▶ **Exercise objective**
The lines from the start of the records through the one containing "s.started := rfl" are to be restated word for word; please include both ends.

[Collected data]
● ● ● ● ●
-- ==== Sys2Proof/Laws/State.lean ====
section
/-! SUPPORT. What each named update of the state leaves as it is: one lemma per field and update. -/

namespace Sys2Proof.Machine

@[simp] theorem State.setReg_pending (s : State) (a : Nat) (v : Word) : (s.setReg a v).pending = s.pending := rfl
@[simp] theorem State.setReg_out (s : State) (a : Nat) (v : Word) : (s.setReg a v).out = s.out := rfl
@[simp] theorem State.setReg_free (s : State) (a : Nat) (v : Word) : (s.setReg a v).free = s.free := rfl
@[simp] theorem State.setReg_evt (s : State) (a : Nat) (v : Word) : (s.setReg a v).evt = s.evt := rfl
@[simp] theorem State.setReg_mem (s : State) (a : Nat) (v : Word) : (s.setReg a v).mem = s.mem := rfl
@[simp] theorem State.setReg_poison (s : State) (a : Nat) (v : Word) : (s.setReg a v).poison = s.poison := rfl
@[simp] theorem State.setReg_host (s : State) (a : Nat) (v : Word) : (s.setReg a v).host = s.host := rfl
@[simp] theorem State.setReg_tide (s : State) (a : Nat) (v : Word) : (s.setReg a v).tide = s.tide := rfl
@[simp] theorem State.setReg_tports (s : State) (a : Nat) (v : Word) : (s.setReg a v).tports = s.tports := rfl
@[simp] theorem State.setReg_ports (s : State) (a : Nat) (v : Word) : (s.setReg a v).ports = s.ports := rfl
@[simp] theorem State.setReg_held (s : State) (a : Nat) (v : Word) : (s.setReg a v).held = s.held := rfl
@[simp] theorem State.setReg_holdReq (s : State) (a : Nat) (v : Word) : (s.setReg a v).holdReq = s.holdReq := rfl
@[simp] theorem State.setReg_tx (s : State) (a : Nat) (v : Word) : (s.setReg a v).tx = s.tx := rfl
@[simp] theorem State.setReg_rx (s : State) (a : Nat) (v : Word) : (s.setReg a v).rx = s.rx := rfl
@[simp] theorem State.setReg_started (s : State) (a : Nat) (v : Word) : (s.setReg a v).started = s.started := rfl
@[simp] theorem State.setReg_counters (s : State) (a : Nat) (v : Word) : (s.setReg a v).counters = s.counters := rfl
@[simp] theorem State.setReg_sync (s : State) (a : Nat) (v : Word) : (s.setReg a v).sync = s.sync := rfl
@[simp] theorem State.setReg_gated (s : State) (a : Nat) (v : Word) : (s.setReg a v).gated = s.gated := rfl
@[simp] theorem State.setReg_frozen (s : State) (a : Nat) (v : Word) : (s.setReg a v).frozen = s.frozen := rfl
@[simp] theorem State.setReg_fires (s : State) (a : Nat) (v : Word) : (s.setReg a v).fires = s.fires := rfl
@[simp] theorem State.setReg_syncRaise (s : State) (a : Nat) (v : Word) : (s.setReg a v).syncRaise = s.syncRaise := rfl
@[simp] theorem State.setReg_syncFwd (s : State) (a : Nat) (v : Word) : (s.setReg a v).syncFwd = s.syncFwd := rfl
@[simp] theorem State.setReg_acceptNo (s : State) (a : Nat) (v : Word) : (s.setReg a v).acceptNo = s.acceptNo := rfl
@[simp] theorem State.setReg_mirrorA (s : State) (a : Nat) (v : Word) : (s.setReg a v).mirrorA = s.mirrorA := rfl
@[simp] theorem State.setReg_mirrorB (s : State) (a : Nat) (v : Word) : (s.setReg a v).mirrorB = s.mirrorB := rfl
@[simp] theorem State.setReg_shadow (s : State) (a : Nat) (v : Word) : (s.setReg a v).shadow = s.shadow := rfl
@[simp] theorem State.setReg_work (s : State) (a : Nat) (v : Word) : (s.setReg a v).work = s.work := rfl
@[simp] theorem State.setReg_ringQ (s : State) (a : Nat) (v : Word) : (s.setReg a v).ringQ = s.ringQ := rfl
@[simp] theorem State.setReg_doneQ (s : State) (a : Nat) (v : Word) : (s.setReg a v).doneQ = s.doneQ := rfl
@[simp] theorem State.setReg_waits (s : State) (a : Nat) (v : Word) : (s.setReg a v).waits = s.waits := rfl
@[simp] theorem State.setReg_gaveUp (s : State) (a : Nat) (v : Word) : (s.setReg a v).gaveUp = s.gaveUp := rfl
@[simp] theorem State.setReg_groups (s : State) (a : Nat) (v : Word) : (s.setReg a v).groups = s.groups := rfl
@[simp] theorem State.setReg_commits (s : State) (a : Nat) (v : Word) : (s.setReg a v).commits = s.commits := rfl
@[simp] theorem State.setReg_copies (s : State) (a : Nat) (v : Word) : (s.setReg a v).copies = s.copies := rfl
@[simp] theorem State.setReg_tlpStop (s : State) (a : Nat) (v : Word) : (s.setReg a v).tlpStop = s.tlpStop := rfl
@[simp] theorem State.setReg_barLog (s : State) (a : Nat) (v : Word) : (s.setReg a v).barLog = s.barLog := rfl
@[simp] theorem State.setReg_moder (s : State) (a : Nat) (v : Word) : (s.setReg a v).moder = s.moder := rfl
@[simp] theorem State.setReg_cqPass (s : State) (a : Nat) (v : Word) : (s.setReg a v).cqPass = s.cqPass := rfl
@[simp] theorem State.setReg_replayQ (s : State) (a : Nat) (v : Word) : (s.setReg a v).replayQ = s.replayQ := rfl
@[simp] theorem State.setReg_warmReq (s : State) (a : Nat) (v : Word) : (s.setReg a v).warmReq = s.warmReq := rfl
@[simp] theorem State.setReg_coldReq (s : State) (a : Nat) (v : Word) : (s.setReg a v).coldReq = s.coldReq := rfl
@[simp] theorem State.setReg_regionReq (s : State) (a : Nat) (v : Word) : (s.setReg a v).regionReq = s.regionReq := rfl
@[simp] theorem State.setReg_rr (s : State) (a : Nat) (v : Word) : (s.setReg a v).rr = s.rr := rfl
@[simp] theorem State.setReg_errBuf (s : State) (a : Nat) (v : Word) : (s.setReg a v).errBuf = s.errBuf := rfl
@[simp] theorem State.setReg_errSeq (s : State) (a : Nat) (v : Word) : (s.setReg a v).errSeq = s.errSeq := rfl
@[simp] theorem State.setReg_errCoal (s : State) (a : Nat) (v : Word) : (s.setReg a v).errCoal = s.errCoal := rfl
@[simp] theorem State.setReg_errNew (s : State) (a : Nat) (v : Word) : (s.setReg a v).errNew = s.errNew := rfl
@[simp] theorem State.setReg_cfg (s : State) (a : Nat) (v : Word) : (s.setReg a v).cfg = s.cfg := rfl
@[simp] theorem State.setReg_blocks (s : State) (a : Nat) (v : Word) : (s.setReg a v).blocks = s.blocks := rfl
@[simp] theorem State.setReg_pan (s : State) (a : Nat) (v : Word) : (s.setReg a v).pan = s.pan := rfl
@[simp] theorem State.setReg_panRows (s : State) (a : Nat) (v : Word) : (s.setReg a v).panRows = s.panRows := rfl
@[simp] theorem State.setReg_stat (s : State) (a : Nat) (v : Word) : (s.setReg a v).stat = s.stat := rfl
@[simp] theorem State.setReg_lanes (s : State) (a : Nat) (v : Word) : (s.setReg a v).lanes = s.lanes := rfl
@[simp] theorem State.setReg_launches (s : State) (a : Nat) (v : Word) : (s.setReg a v).launches = s.launches := rfl
@[simp] theorem State.setReg_blkErr (s : State) (a : Nat) (v : Word) : (s.setReg a v).blkErr = s.blkErr := rfl
@[simp] theorem State.setReg_quarRows (s : State) (a : Nat) (v : Word) : (s.setReg a v).quarRows = s.quarRows := rfl
@[simp] theorem State.setReg_repairA (s : State) (a : Nat) (v : Word) : (s.setReg a v).repairA = s.repairA := rfl
@[simp] theorem State.setReg_repairB (s : State) (a : Nat) (v : Word) : (s.setReg a v).repairB = s.repairB := rfl
@[simp] theorem State.setReg_repairPend (s : State) (a : Nat) (v : Word) : (s.setReg a v).repairPend = s.repairPend := rfl
@[simp] theorem State.setReg_softRep (s : State) (a : Nat) (v : Word) : (s.setReg a v).softRep = s.softRep := rfl
@[simp] theorem State.setReg_monStop (s : State) (a : Nat) (v : Word) : (s.setReg a v).monStop = s.monStop := rfl
@[simp] theorem State.setReg_brakeStop (s : State) (a : Nat) (v : Word) : (s.setReg a v).brakeStop = s.brakeStop := rfl
@[simp] theorem State.setReg_brakeLow (s : State) (a : Nat) (v : Word) : (s.setReg a v).brakeLow = s.brakeLow := rfl
@[simp] theorem State.setReg_governing (s : State) (a : Nat) (v : Word) : (s.setReg a v).governing = s.governing := rfl
@[simp] theorem State.setReg_stackTemp (s : State) (a : Nat) (v : Word) : (s.setReg a v).stackTemp = s.stackTemp := rfl
@[simp] theorem State.setReg_entryTo (s : State) (a : Nat) (v : Word) : (s.setReg a v).entryTo = s.entryTo := rfl
@[simp] theorem State.setReg_wakePend (s : State) (a : Nat) (v : Word) : (s.setReg a v).wakePend = s.wakePend := rfl
@[simp] theorem State.setReg_reqPend (s : State) (a : Nat) (v : Word) : (s.setReg a v).reqPend = s.reqPend := rfl
@[simp] theorem State.setReg_wakeLow (s : State) (a : Nat) (v : Word) : (s.setReg a v).wakeLow = s.wakeLow := rfl
@[simp] theorem State.setReg_lastExit (s : State) (a : Nat) (v : Word) : (s.setReg a v).lastExit = s.lastExit := rfl
@[simp] theorem State.setReg_retrainDue (s : State) (a : Nat) (v : Word) : (s.setReg a v).retrainDue = s.retrainDue := rfl
@[simp] theorem State.setReg_movedNow (s : State) (a : Nat) (v : Word) : (s.setReg a v).movedNow = s.movedNow := rfl
@[simp] theorem State.setReg_movedLast (s : State) (a : Nat) (v : Word) : (s.setReg a v).movedLast = s.movedLast := rfl
@[simp] theorem State.setReg_heldAlarms (s : State) (a : Nat) (v : Word) : (s.setReg a v).heldAlarms = s.heldAlarms := rfl
@[simp] theorem State.setReg_scrubPos (s : State) (a : Nat) (v : Word) : (s.setReg a v).scrubPos = s.scrubPos := rfl
@[simp] theorem State.setReg_scrubPass (s : State) (a : Nat) (v : Word) : (s.setReg a v).scrubPass = s.scrubPass := rfl
@[simp] theorem State.setReg_scrubDie (s : State) (a : Nat) (v : Word) : (s.setReg a v).scrubDie = s.scrubDie := rfl
@[simp] theorem State.setReg_scrubRow (s : State) (a : Nat) (v : Word) : (s.setReg a v).scrubRow = s.scrubRow := rfl
@[simp] theorem State.setReg_wins (s : State) (a : Nat) (v : Word) : (s.setReg a v).wins = s.wins := rfl
@[simp] theorem State.setReg_hcells (s : State) (a : Nat) (v : Word) : (s.setReg a v).hcells = s.hcells := rfl
@[simp] theorem State.setReg_norms (s : State) (a : Nat) (v : Word) : (s.setReg a v).norms = s.norms := rfl
@[simp] theorem State.setReg_verdicts (s : State) (a : Nat) (v : Word) : (s.setReg a v).verdicts = s.verdicts := rfl
@[simp] theorem State.setReg_normIn (s : State) (a : Nat) (v : Word) : (s.setReg a v).normIn = s.normIn := rfl
@[simp] theorem State.setReg_stepSums (s : State) (a : Nat) (v : Word) : (s.setReg a v).stepSums = s.stepSums := rfl
@[simp] theorem State.setReg_maps (s : State) (a : Nat) (v : Word) : (s.setReg a v).maps = s.maps := rfl
@[simp] theorem State.setReg_mapPend (s : State) (a : Nat) (v : Word) : (s.setReg a v).mapPend = s.mapPend := rfl
@[simp] theorem State.setReg_ringJobs (s : State) (a : Nat) (v : Word) : (s.setReg a v).ringJobs = s.ringJobs := rfl
@[simp] theorem State.setReg_rootJobs (s : State) (a : Nat) (v : Word) : (s.setReg a v).rootJobs = s.rootJobs := rfl
@[simp] theorem State.setReg_solvers (s : State) (a : Nat) (v : Word) : (s.setReg a v).solvers = s.solvers := rfl
@[simp] theorem State.setReg_relayed (s : State) (a : Nat) (v : Word) : (s.setReg a v).relayed = s.relayed := rfl
@[simp] theorem State.setReg_flash (s : State) (a : Nat) (v : Word) : (s.setReg a v).flash = s.flash := rfl
@[simp] theorem State.setReg_nextToken (s : State) (a : Nat) (v : Word) : (s.setReg a v).nextToken = s.nextToken := rfl
@[simp] theorem State.setReg_errHist (s : State) (a : Nat) (v : Word) : (s.setReg a v).errHist = s.errHist := rfl
@[simp] theorem State.setReg_cnt (s : State) (a : Nat) (v : Word) : (s.setReg a v).cnt = s.cnt := rfl
@[simp] theorem State.setReg_cntLatch (s : State) (a : Nat) (v : Word) : (s.setReg a v).cntLatch = s.cntLatch := rfl
@[simp] theorem State.setReg_cntRem (s : State) (a : Nat) (v : Word) : (s.setReg a v).cntRem = s.cntRem := rfl
@[simp] theorem State.setReg_bwWindow (s : State) (a : Nat) (v : Word) : (s.setReg a v).bwWindow = s.bwWindow := rfl
@[simp] theorem State.setReg_snaps (s : State) (a : Nat) (v : Word) : (s.setReg a v).snaps = s.snaps := rfl
@[simp] theorem State.setReg_perstLow (s : State) (a : Nat) (v : Word) : (s.setReg a v).perstLow = s.perstLow := rfl
@[simp] theorem State.setReg_unpowered (s : State) (a : Nat) (v : Word) : (s.setReg a v).unpowered = s.unpowered := rfl
@[simp] theorem State.setReg_shutFenced (s : State) (a : Nat) (v : Word) : (s.setReg a v).shutFenced = s.shutFenced := rfl
@[simp] theorem State.setReg_shutCause (s : State) (a : Nat) (v : Word) : (s.setReg a v).shutCause = s.shutCause := rfl
@[simp] theorem State.setReg_maintEnd (s : State) (a : Nat) (v : Word) : (s.setReg a v).maintEnd = s.maintEnd := rfl
@[simp] theorem State.setReg_booted (s : State) (a : Nat) (v : Word) : (s.setReg a v).booted = s.booted := rfl
@[simp] theorem State.setReg_loaded (s : State) (a : Nat) (v : Word) : (s.setReg a v).loaded = s.loaded := rfl
@[simp] theorem State.setReg_restartDue (s : State) (a : Nat) (v : Word) : (s.setReg a v).restartDue = s.restartDue := rfl
@[simp] theorem State.setReg_restartReport (s : State) (a : Nat) (v : Word) : (s.setReg a v).restartReport = s.restartReport := rfl
@[simp] theorem State.setReg_fallDue (s : State) (a : Nat) (v : Word) : (s.setReg a v).fallDue = s.fallDue := rfl
@[simp] theorem State.setReg_trialAt (s : State) (a : Nat) (v : Word) : (s.setReg a v).trialAt = s.trialAt := rfl
@[simp] theorem State.setReg_logValue (s : State) (a : Nat) (v : Word) : (s.setReg a v).logValue = s.logValue := rfl
@[simp] theorem State.setReg_logEntries (s : State) (a : Nat) (v : Word) : (s.setReg a v).logEntries = s.logEntries := rfl
@[simp] theorem State.setReg_serial (s : State) (a : Nat) (v : Word) : (s.setReg a v).serial = s.serial := rfl
@[simp] theorem State.setReg_tap (s : State) (a : Nat) (v : Word) : (s.setReg a v).tap = s.tap := rfl
@[simp] theorem State.setReg_chain (s : State) (a : Nat) (v : Word) : (s.setReg a v).chain = s.chain := rfl
@[simp] theorem State.setReg_driven (s : State) (a : Nat) (v : Word) : (s.setReg a v).driven = s.driven := rfl
@[simp] theorem State.setReg_i3cAddr (s : State) (a : Nat) (v : Word) : (s.setReg a v).i3cAddr = s.i3cAddr := rfl
@[simp] theorem State.setReg_i3cOff (s : State) (a : Nat) (v : Word) : (s.setReg a v).i3cOff = s.i3cOff := rfl
@[simp] theorem State.setReg_i3cRst (s : State) (a : Nat) (v : Word) : (s.setReg a v).i3cRst = s.i3cRst := rfl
● ● ● ● ●
▶ **Solution for this task**
-- ==== Sys2Proof/Laws/State.lean ====
section
/-! SUPPORT. What each named update of the state leaves as it is: one lemma per field and update. -/

namespace Sys2Proof.Machine

@[simp] theorem State.setReg_pending (s : State) (a : Nat) (v : Word) : (s.setReg a v).pending = s.pending := rfl
@[simp] theorem State.setReg_out (s : State) (a : Nat) (v : Word) : (s.setReg a v).out = s.out := rfl
@[simp] theorem State.setReg_free (s : State) (a : Nat) (v : Word) : (s.setReg a v).free = s.free := rfl
@[simp] theorem State.setReg_evt (s : State) (a : Nat) (v : Word) : (s.setReg a v).evt = s.evt := rfl
@[simp] theorem State.setReg_mem (s : State) (a : Nat) (v : Word) : (s.setReg a v).mem = s.mem := rfl
@[simp] theorem State.setReg_poison (s : State) (a : Nat) (v : Word) : (s.setReg a v).poison = s.poison := rfl
@[simp] theorem State.setReg_host (s : State) (a : Nat) (v : Word) : (s.setReg a v).host = s.host := rfl
@[simp] theorem State.setReg_tide (s : State) (a : Nat) (v : Word) : (s.setReg a v).tide = s.tide := rfl
@[simp] theorem State.setReg_tports (s : State) (a : Nat) (v : Word) : (s.setReg a v).tports = s.tports := rfl
@[simp] theorem State.setReg_ports (s : State) (a : Nat) (v : Word) : (s.setReg a v).ports = s.ports := rfl
@[simp] theorem State.setReg_held (s : State) (a : Nat) (v : Word) : (s.setReg a v).held = s.held := rfl
@[simp] theorem State.setReg_holdReq (s : State) (a : Nat) (v : Word) : (s.setReg a v).holdReq = s.holdReq := rfl
@[simp] theorem State.setReg_tx (s : State) (a : Nat) (v : Word) : (s.setReg a v).tx = s.tx := rfl
@[simp] theorem State.setReg_rx (s : State) (a : Nat) (v : Word) : (s.setReg a v).rx = s.rx := rfl
@[simp] theorem State.setReg_started (s : State) (a : Nat) (v : Word) : (s.setReg a v).started = s.started := rfl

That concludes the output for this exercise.